When the Badgers didn’t bring blitzes or stunts, McSorley found time. Occasionally, he’d get just enough help from his blocking:

Penn State ran a lot of two-back runs with Gesicki at H-back and moving across the formation to block at different angles. This time, they used that to set up play action and used Gesicki to pick up any inside pressure.

Sure enough, the Badgers blitzed both inside backers while dropping outside backers Biegel and Watt. Gesicki was barely able to pick up LB T.J. Edwards and keep him out of McSorley’s face long enough to complete a dig/post combination.

The dig/post combo is probably the most deadly spread passing play these days. It attacks cornerbacks by using the dig route (the receiver cutting across on a shorter route) to draw in the safety and leave the corner without inside help on a post route (the deeper route).

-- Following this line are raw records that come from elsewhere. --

-- ==== Sys2Proof/Decode.lean ====
section
/-! DEFINITION. Words that spell a command: the table gives no row any bits. -/

namespace Sys2Proof

/-- The command a word spells by the table's bits: none, for every row of spec/opcode_table.json has no bits. -/
def decodeTableWord (_nbits _w : Nat) : Option Instr := none

end Sys2Proof
end

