/-- A request finishes: a repeat returns to the queue (R141). -/
def State.finishRequest (s : State) (r : Request) : State :=
  let s1 := s.leaveSlot
  if r.repeatCount = 0 then s1.post .select
  else
    let wait := decide (0 < r.interval)
    let nb := if wait then some (s1.runTime + r.interval) else none
    let x := { r with
      repeatCount := r.repeatCount - 1
      cursor := 0
      time := s1.runTime
      notBefore := nb
      waiting := wait }
    match s1.enqueue x with
    | (s2, true) => if wait then (s2.wakeFor (s1.runTime + r.interval)).post .select else s2.post .select
    | (s2, false) => s2.post .select

/-- The cursor a flush leaves: the element of the first flushed phrase, or where it stands when none was flushed. -/
def State.flushCursor (s : State) (r : Request) : Nat :=
  match s.anu.fifo.head? with
  | some p => p.element
  | none => r.cursor

/-- The playing request is preempted by the eligible head (R140). -/
def State.preempt (s : State) (r h : Request) : State :=
  let r1 := { r with cursor := s.flushCursor r, leadIn := true }
  let pushed := r1 :: s.anu.stack
  let s1 := if stackRoom < pushed.length then s.stepAnnDropped 1 else s
  ({ s1 with anu := { s1.anu with
      stack := pushed.take stackRoom
      fifo := []
      queue := dropNumber h.num s1.anu.queue } } : State).startRequest h

/-- The request has nothing left to play or compose, and no phrase is outstanding. -/
def State.playedOut (s : State) (r : Request) : Bool :=
  s.composed r && s.anu.fifo.isEmpty && s.anu.outstanding.isNone

/-- The phrase boundary (R140, R141). -/
def State.boundary (s : State) : State :=
  match s.anu.playing with
  | none => s.post .select
  | some r =>
    if r.stopping then s.endCancelled
    else if s.playedOut r then s.finishRequest r
    else
      match s.eligibleHead with
      | some h => if r.priority < h.priority then s.preempt r h else s.post .pump
      | none => s.post .pump

/-! ## The player link (R142, R143) -/

/-- The player timer is loaded; refused, the phrase is sent or waited for with no timer (R142). -/
def State.loadPlayer (s : State) (n : Nat) : State :=
  let s1 := s.releaseOpt s.anu.playerTimer
  match s1.requestTimer .player n with
  | (s2, h) => { s2 with anu := { s2.anu with playerTimer := h, untimed := h.isNone } }

/-- The held player timer is loaded again (R142, R151); a phrase that has none goes on with none. -/
def State.reloadPlayer (s : State) (n : Nat) : State :=
  match s.anu.playerTimer with
  | some h => s.reloadTimer h n
  | none => s

/-- The player timer is released. -/
def State.releasePlayer (s : State) : State :=
  let s1 := s.releaseOpt s.anu.playerTimer
  { s1 with anu := { s1.anu with playerTimer := none, untimed := false } }

/-- A phrase has left the FIFO: with 4 or fewer left, the composer puts in the next elements (R139). -/
def State.refill (s : State) : State := if s.anu.fifo.length ≤ 4 then s.compose else s

/-- The FIFO head is sent (R142). Its 5 ds timer is asked for at the send even when the phrase had been refused a timer
while it waited in IDLE, which R142 leaves open (DESIGN CHOICE, log 60). -/
def State.sendPhrase (s : State) (r : Request) (p : Phrase) : State :=
  (({ s with
      anu := { s.anu with fifo := s.anu.fifo.drop 1, outstanding := some p, player := .awaitFall }
      pins := { s.pins with plTx := emitPlay p.code r.zones } } : State).refill).loadPlayer 5

/-- The FIFO head is discarded as played in MUTE, and its phrase done is taken at once (R143). -/
def State.discardPhrase (s : State) : State :=
  ((({ s with anu := { s.anu with fifo := s.anu.fifo.drop 1 } } : State).stepMuted).refill).post .boundary

/-- Drives the player link (R142). -/
def State.pump (s : State) : State :=
  match s.anu.playing with
  | none => s
  | some r =>
    match s.anu.fifo with
    | [] => if s.playedOut r then s.finishRequest r else s
    | p :: _ =>
      match s.anu.player with
      | .idle =>
        if s.pins.ready then s.sendPhrase r p
        else if s.anu.playerTimer.isNone && !s.anu.untimed then s.loadPlayer s.cfg.announce.phraseTimeout
        else s
      | .awaitFall | .awaitRise => s
      | .mute => s.discardPhrase

/-- The phrase done of the outstanding phrase, with the link's next state. -/
def State.phraseDone (s : State) (next : PlayerState) : State :=
  ({ s.releasePlayer with anu := { s.releasePlayer.anu with outstanding := none, player := next } } : State).post
    .boundary

/-- Entry to MUTE: PLAYER_FAULT is raised (R143). -/
def State.playerMute (s : State) : State := s.raise .playerFault Loc.none

/-- READY rises (Table 7-5). -/
def State.readyRises (s : State) : State :=
  let s1 : State := { s with pins := { s.pins with ready := true } }
  match s1.anu.player with
  | .idle => s1.pump
  | .awaitFall => s1
  | .awaitRise => s1.phraseDone .idle
  | .mute =>
    ((({ s1 with anu := { s1.anu with player := .idle } } : State).post (.condEnd .playerFault Loc.none)).post .pump)

/-- READY falls (Table 7-5). -/
def State.readyFalls (s : State) : State :=
  let s1 : State := { s with pins := { s.pins with ready := false } }
  match s1.anu.player with
  | .awaitFall =>
    ({ s1 with anu := { s1.anu with player := .awaitRise } } : State).reloadPlayer s1.cfg.announce.phraseTimeout
  | .idle | .awaitRise | .mute => s1

/-- The player timer expires (Table 7-5). -/
def State.playerExpired (s : State) : State :=
  match s.anu.player with
  | .idle =>
    (({ s.releasePlayer with anu := { s.releasePlayer.anu with player := .mute } } : State).playerMute).post .pump
  | .awaitFall => s.phraseDone .idle
  | .awaitRise => ((s.stepMuted).playerMute).phraseDone .mute
  | .mute => s.releasePlayer

/-! ## Requests (R131, R132) -/

/-- The same request (R131). -/
def Request.same (r : Request) (template : Nat) (slots : List Nat) (zones : BitVec 5) : Bool :=
  r.template == template && r.slots == slots && r.zones == zones

/-- A merge's changes to the present request, wherever it is (R132). -/
def Request.merge (r : Request) (q : AnnReq) : Request :=
  { r with
    priority := max r.priority q.priority
    repeatCount := q.repeatCount
    interval := q.interval
    sources := if r.sources.contains q.source || decide (4 ≤ r.sources.length) then r.sources
      else r.sources ++ [q.source] }

/-- Merge into a queued request: its wait ends, and it takes its place in the order. -/
def State.mergeQueued (s : State) (r : Request) (q : AnnReq) : State :=
  let x := { r.merge q with waiting := false, notBefore := none }
  (({ s with anu := { s.anu with queue := insertRequest x (dropNumber r.num s.anu.queue) } } : State).dropWake).post .select

/-- Merge into a suspended request: when its priority rises it joins the queue (R132, R133). Where the full queue turns it
away it is lost, and the request that merged still counts as admitted (DESIGN CHOICE, log 72). -/
def State.mergeSuspended (s : State) (r : Request) (q : AnnReq) : State :=
  let x := r.merge q
  if r.priority < x.priority then
    let s1 : State := { s with anu := { s.anu with stack := dropNumber r.num s.anu.stack } }
    ((s1.enqueue { x with time := s.runTime }).1).post .select
  else { s with anu := { s.anu with stack := s.anu.stack.map (fun y => if y.num == r.num then x else y) } }

/-- Merge into the playing request: a stopping mark is cleared and the FIFO refilled. -/
def State.mergePlaying (s : State) (r : Request) (q : AnnReq) : State :=
  ({ s with anu := { s.anu with playing := some { r.merge q with stopping := false } } } : State)
    |> fun s1 => if r.stopping then s1.compose else s1

/-- The numbers that the ANU's requests carry. -/
def State.annNumbers (s : State) : List Nat :=
  (s.anu.queue ++ s.anu.stack ++ s.anu.playing.toList).map (·.num)

/-- The next announcement number not carried; at most 12 are carried (R131). -/
def freshNumber (carried : List Nat) : Nat → Nat → Nat
  | 0, n => n
  | fuel + 1, n => if carried.contains n then freshNumber carried fuel (wrap8 (n + 1)) else n

/-- A request as it joins the queue with a number (R131 step 3). -/
def AnnReq.toRequest (q : AnnReq) (num time : Nat) : Request :=
  { num := num, template := q.template, priority := q.priority, zones := q.zones, slots := q.slots,
    repeatCount := q.repeatCount, interval := q.interval, notBefore := none, waiting := false,
    sources := [q.source], time := time, joined := 0, cursor := 0, leadIn := false, stopping := false }

/-- A new request takes its place with the next number; the counter steps past the numbers still carried, a displaced
request's not among them (R131 step 3). -/
def State.joinNew (s : State) (q : AnnReq) : State :=
  let n := freshNumber s.annNumbers 13 s.anu.numCtr
  let s1 := s.putRequest (q.toRequest n s.runTime)
  { s1 with anu := { s1.anu with numCtr := freshNumber (n :: s.annNumbers) 13 (wrap8 (n + 1)) } }

/-- A request that is new joins the queue, or is not admitted and counted (R131 step 3, R133). -/
def State.joinRequest (s : State) (q : AnnReq) : State × Bool :=
  match s.annPlace q.priority with
  | some s1 => (((s1.joinNew q).dropWake).post .select, true)
  | none => (s.stepAnnDropped 1, false)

Deep safety Dixon bit too hard on this dig (with help from McSorley’s eyes), and it left Jamerson in a world of hurt.

The Big Ten is still adjusting to the spread-to-pass offense.

There were more than a few people who called Penn State’s victory over Ohio State flukey, due to Penn State winning thanks to a blocked FG attempt and a few TD drives keyed by explosive passes.

Ohio State outrushed the Lions, 168-122, and Wisconsin outrushed them, 241-51. This is not how you have traditionally won games in the Big Ten. If your run game gets stopped up and your run D gashed, you’re supposed to lose big. That’s supposed to be the sign of being the less tough or less physical football team.

But Penn State is the Big Ten champion, so perhaps the traditional metrics need to be re-evaluated.

Penn State beat Wisconsin in part because McSorley is one of the toughest players in the league. At 6’, 205, he’s built like many QBs who have dominated the Big 12 for the last decade or so, lacking NFL measurables but remaining mobile. He finished with 118 carries for 509 yards (4.3 yards per carry) and six TDs and took 22 sacks.

In 13 games, he was tackled about 11 times a game, plus a few other hits after throws every week. McSorley’s ability to play through that was essential for Penn State’s option run game and long-developing deep routes.

That vertical passing attack from spread sets is what could really challenge and change the Big Ten. If you can complete passes deep with regularity, you’re going to score. Opponents can’t count on keeping you down with ball-control tactics if you’re threatening to score on every single play.

Eventually, they have to adapt by building an offense that can match you on the scoreboard. Just ask Nick Saban.